-- Opening Marker --

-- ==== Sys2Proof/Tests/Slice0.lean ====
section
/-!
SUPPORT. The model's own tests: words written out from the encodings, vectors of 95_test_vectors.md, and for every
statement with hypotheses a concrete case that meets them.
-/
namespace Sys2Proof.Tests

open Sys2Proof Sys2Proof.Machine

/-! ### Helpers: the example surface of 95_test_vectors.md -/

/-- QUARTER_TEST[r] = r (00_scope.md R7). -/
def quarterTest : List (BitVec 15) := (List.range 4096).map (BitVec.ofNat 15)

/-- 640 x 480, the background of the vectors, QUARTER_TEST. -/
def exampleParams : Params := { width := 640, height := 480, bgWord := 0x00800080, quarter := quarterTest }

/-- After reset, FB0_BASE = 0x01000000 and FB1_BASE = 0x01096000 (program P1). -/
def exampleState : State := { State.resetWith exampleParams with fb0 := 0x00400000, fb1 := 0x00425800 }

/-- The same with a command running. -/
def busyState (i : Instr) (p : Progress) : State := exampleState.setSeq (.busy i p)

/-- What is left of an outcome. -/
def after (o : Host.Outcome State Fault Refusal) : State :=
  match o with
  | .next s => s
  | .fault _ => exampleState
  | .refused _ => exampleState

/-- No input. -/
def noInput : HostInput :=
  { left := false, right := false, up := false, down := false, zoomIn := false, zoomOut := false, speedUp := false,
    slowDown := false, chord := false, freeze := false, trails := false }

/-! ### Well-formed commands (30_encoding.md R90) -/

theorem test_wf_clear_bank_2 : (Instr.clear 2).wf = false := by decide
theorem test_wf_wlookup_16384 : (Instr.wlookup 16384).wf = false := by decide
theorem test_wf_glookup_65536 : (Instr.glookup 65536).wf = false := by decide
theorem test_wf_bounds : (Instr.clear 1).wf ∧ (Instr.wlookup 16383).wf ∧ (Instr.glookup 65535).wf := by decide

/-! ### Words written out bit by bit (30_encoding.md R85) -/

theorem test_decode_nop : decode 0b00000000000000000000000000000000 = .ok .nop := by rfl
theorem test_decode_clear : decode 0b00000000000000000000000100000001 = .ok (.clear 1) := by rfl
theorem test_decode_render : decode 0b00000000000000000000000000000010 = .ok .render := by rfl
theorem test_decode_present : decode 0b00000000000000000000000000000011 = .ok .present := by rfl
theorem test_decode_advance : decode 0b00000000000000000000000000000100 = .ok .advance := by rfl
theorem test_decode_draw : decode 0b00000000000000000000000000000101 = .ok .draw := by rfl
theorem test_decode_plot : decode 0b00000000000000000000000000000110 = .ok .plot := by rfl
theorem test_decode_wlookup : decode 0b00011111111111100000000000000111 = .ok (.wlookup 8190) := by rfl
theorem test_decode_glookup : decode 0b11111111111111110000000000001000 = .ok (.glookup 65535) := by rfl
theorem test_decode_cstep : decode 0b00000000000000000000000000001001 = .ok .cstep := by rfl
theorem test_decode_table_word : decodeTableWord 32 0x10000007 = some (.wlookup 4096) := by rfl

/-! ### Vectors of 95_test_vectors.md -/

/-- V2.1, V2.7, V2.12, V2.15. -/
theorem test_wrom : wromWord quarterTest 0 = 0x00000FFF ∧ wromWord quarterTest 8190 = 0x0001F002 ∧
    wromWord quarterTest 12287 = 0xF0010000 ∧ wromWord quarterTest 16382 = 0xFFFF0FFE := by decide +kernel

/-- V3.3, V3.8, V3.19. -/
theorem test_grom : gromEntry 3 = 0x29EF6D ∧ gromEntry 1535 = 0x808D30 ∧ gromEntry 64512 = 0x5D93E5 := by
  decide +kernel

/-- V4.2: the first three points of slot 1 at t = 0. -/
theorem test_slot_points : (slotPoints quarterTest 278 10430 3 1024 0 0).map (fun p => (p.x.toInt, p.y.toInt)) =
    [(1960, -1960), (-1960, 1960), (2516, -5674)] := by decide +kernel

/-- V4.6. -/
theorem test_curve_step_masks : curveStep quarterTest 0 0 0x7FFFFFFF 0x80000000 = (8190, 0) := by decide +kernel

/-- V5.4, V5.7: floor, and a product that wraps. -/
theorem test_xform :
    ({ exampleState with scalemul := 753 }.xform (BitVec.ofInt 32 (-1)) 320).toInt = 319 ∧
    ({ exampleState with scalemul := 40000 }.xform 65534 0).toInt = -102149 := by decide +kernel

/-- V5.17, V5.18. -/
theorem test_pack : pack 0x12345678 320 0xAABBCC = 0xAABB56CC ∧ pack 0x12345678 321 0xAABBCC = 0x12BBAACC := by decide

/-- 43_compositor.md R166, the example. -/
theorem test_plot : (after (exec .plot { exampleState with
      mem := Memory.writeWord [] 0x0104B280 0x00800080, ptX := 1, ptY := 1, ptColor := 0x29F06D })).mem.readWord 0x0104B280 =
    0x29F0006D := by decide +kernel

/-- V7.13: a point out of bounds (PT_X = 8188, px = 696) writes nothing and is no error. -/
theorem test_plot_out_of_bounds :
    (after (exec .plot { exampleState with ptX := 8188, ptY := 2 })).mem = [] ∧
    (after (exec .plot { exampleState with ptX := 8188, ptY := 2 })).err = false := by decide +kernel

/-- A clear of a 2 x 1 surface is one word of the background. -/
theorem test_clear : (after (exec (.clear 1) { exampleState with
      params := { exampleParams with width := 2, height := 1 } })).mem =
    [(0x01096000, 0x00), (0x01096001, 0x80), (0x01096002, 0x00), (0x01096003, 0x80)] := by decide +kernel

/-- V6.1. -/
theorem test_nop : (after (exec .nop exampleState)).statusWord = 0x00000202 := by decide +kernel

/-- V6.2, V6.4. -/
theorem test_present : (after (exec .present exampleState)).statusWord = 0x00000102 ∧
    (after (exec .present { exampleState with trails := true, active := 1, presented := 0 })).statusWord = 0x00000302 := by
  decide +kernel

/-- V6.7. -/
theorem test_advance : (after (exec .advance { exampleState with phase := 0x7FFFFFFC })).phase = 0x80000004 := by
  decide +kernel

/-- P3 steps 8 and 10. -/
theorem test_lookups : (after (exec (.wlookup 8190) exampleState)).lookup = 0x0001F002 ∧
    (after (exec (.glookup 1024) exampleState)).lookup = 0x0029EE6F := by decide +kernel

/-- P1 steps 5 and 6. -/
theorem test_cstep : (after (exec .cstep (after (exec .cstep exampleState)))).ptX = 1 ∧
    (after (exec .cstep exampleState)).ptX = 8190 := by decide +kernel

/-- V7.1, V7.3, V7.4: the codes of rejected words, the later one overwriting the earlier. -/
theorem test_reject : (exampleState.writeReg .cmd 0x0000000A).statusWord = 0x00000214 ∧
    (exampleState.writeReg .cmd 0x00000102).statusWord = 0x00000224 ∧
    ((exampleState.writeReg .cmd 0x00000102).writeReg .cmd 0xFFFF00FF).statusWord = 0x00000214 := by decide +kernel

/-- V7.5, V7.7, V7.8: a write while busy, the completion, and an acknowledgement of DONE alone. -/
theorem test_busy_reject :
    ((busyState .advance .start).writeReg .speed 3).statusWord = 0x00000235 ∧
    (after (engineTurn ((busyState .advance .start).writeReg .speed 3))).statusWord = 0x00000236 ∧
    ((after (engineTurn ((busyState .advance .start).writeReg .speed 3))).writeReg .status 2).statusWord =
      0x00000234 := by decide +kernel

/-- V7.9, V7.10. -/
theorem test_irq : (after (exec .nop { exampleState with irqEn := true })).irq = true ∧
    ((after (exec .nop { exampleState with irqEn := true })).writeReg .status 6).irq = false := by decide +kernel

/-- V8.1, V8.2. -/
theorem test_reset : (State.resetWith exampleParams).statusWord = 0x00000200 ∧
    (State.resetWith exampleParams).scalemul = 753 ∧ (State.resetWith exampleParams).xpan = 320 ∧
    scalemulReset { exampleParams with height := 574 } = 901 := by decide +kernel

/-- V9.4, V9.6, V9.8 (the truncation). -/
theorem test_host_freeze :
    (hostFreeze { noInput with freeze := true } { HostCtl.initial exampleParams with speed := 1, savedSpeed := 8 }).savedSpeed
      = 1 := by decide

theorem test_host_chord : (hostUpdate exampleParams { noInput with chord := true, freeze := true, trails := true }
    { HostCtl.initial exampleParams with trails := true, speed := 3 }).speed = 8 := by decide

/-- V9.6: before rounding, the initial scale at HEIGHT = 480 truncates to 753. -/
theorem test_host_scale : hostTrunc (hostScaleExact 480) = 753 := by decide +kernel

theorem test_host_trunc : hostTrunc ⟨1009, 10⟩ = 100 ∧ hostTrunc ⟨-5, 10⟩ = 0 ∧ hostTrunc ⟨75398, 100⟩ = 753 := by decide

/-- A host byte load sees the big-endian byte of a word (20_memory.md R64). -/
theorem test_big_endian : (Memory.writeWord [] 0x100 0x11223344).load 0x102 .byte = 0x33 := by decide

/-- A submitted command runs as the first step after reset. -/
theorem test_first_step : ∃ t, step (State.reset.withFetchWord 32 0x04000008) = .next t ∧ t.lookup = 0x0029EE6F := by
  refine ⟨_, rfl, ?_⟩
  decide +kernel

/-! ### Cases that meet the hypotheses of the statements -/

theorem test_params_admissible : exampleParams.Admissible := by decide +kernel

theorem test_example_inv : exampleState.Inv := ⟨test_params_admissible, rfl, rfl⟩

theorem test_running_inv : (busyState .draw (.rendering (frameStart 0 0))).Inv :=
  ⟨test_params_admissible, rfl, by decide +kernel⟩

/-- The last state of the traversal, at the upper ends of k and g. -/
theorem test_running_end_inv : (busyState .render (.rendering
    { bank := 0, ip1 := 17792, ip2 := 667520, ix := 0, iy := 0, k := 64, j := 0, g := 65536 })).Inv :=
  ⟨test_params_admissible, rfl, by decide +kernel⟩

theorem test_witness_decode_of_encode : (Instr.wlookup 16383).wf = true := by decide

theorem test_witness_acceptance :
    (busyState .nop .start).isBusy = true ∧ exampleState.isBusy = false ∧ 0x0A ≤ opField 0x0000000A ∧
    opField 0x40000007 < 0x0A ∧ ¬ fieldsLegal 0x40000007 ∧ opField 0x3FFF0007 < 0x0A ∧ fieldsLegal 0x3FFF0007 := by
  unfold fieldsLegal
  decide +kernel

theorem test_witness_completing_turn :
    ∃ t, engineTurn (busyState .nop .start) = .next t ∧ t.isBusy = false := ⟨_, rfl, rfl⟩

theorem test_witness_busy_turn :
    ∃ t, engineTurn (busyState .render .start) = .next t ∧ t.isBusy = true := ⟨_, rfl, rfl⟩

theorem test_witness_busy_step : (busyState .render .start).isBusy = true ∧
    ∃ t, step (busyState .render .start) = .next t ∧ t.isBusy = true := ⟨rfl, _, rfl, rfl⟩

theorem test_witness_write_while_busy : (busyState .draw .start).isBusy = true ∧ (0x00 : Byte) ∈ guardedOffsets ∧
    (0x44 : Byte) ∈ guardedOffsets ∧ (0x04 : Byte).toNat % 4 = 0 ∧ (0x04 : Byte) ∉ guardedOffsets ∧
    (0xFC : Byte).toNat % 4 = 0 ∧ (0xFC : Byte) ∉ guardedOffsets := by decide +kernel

-- Closing Marker --
-- Opening Marker --

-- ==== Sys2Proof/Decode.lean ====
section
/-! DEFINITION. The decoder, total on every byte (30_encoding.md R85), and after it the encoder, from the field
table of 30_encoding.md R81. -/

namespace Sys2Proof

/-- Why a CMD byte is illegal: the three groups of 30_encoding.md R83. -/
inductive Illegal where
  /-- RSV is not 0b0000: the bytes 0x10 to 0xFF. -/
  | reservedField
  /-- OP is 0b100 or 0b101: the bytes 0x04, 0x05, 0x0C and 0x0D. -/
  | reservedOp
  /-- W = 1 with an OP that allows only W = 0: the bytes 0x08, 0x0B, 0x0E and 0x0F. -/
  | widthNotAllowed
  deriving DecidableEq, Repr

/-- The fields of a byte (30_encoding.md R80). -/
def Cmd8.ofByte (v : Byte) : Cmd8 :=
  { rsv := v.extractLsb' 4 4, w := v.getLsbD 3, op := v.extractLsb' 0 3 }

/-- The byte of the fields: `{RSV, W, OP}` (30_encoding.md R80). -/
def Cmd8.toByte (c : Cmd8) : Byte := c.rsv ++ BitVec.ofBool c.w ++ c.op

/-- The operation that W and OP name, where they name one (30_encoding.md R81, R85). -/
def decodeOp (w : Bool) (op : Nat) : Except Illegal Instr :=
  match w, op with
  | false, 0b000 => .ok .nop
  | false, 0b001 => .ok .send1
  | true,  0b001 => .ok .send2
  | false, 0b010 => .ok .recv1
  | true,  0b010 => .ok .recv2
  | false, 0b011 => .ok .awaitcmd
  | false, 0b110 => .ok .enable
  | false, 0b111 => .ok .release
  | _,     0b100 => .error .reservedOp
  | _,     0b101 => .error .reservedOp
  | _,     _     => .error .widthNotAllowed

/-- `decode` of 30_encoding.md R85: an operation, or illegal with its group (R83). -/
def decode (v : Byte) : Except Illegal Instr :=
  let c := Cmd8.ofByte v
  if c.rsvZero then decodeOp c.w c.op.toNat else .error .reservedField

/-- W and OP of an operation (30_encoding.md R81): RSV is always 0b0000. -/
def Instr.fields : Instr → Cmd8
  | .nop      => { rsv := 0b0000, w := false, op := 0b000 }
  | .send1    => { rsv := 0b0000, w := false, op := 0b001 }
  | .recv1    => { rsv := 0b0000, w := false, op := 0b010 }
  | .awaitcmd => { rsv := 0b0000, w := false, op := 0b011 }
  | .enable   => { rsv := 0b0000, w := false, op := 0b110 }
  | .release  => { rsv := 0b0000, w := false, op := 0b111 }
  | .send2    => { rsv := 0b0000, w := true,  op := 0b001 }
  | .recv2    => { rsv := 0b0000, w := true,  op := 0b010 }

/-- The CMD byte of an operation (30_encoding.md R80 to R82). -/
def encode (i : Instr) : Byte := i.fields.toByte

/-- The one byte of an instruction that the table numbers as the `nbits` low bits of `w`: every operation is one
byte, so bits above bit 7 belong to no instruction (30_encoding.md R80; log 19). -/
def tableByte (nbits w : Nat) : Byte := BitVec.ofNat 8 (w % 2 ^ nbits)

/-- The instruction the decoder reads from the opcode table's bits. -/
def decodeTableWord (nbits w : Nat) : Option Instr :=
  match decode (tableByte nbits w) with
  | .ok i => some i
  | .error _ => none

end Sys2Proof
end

-- Closing Marker --

▶ [Problem to solve]: From the material above, retype precisely the lines between the line holding "rsv := v.extractLsb'" and the line holding "operation is one", inclusive, and nothing beyond them.

▶ [Response box]:
  { rsv := v.extractLsb' 4 4, w := v.getLsbD 3, op := v.extractLsb' 0 3 }

/-- The byte of the fields: `{RSV, W, OP}` (30_encoding.md R80). -/
def Cmd8.toByte (c : Cmd8) : Byte := c.rsv ++ BitVec.ofBool c.w ++ c.op

/-- The operation that W and OP name, where they name one (30_encoding.md R81, R85). -/
def decodeOp (w : Bool) (op : Nat) : Except Illegal Instr :=
  match w, op with
  | false, 0b000 => .ok .nop
  | false, 0b001 => .ok .send1
  | true,  0b001 => .ok .send2
  | false, 0b010 => .ok .recv1
  | true,  0b010 => .ok .recv2
  | false, 0b011 => .ok .awaitcmd
  | false, 0b110 => .ok .enable
  | false, 0b111 => .ok .release
  | _,     0b100 => .error .reservedOp
  | _,     0b101 => .error .reservedOp
  | _,     _     => .error .widthNotAllowed

/-- `decode` of 30_encoding.md R85: an operation, or illegal with its group (R83). -/
def decode (v : Byte) : Except Illegal Instr :=
  let c := Cmd8.ofByte v
  if c.rsvZero then decodeOp c.w c.op.toNat else .error .reservedField

/-- W and OP of an operation (30_encoding.md R81): RSV is always 0b0000. -/
def Instr.fields : Instr → Cmd8
  | .nop      => { rsv := 0b0000, w := false, op := 0b000 }
  | .send1    => { rsv := 0b0000, w := false, op := 0b001 }
  | .recv1    => { rsv := 0b0000, w := false, op := 0b010 }
  | .awaitcmd => { rsv := 0b0000, w := false, op := 0b011 }
  | .enable   => { rsv := 0b0000, w := false, op := 0b110 }
  | .release  => { rsv := 0b0000, w := false, op := 0b111 }
  | .send2    => { rsv := 0b0000, w := true,  op := 0b001 }
  | .recv2    => { rsv := 0b0000, w := true,  op := 0b010 }

/-- The CMD byte of an operation (30_encoding.md R80 to R82). -/
def encode (i : Instr) : Byte := i.fields.toByte

/-- The one byte of an instruction that the table numbers as the `nbits` low bits of `w`: every operation is one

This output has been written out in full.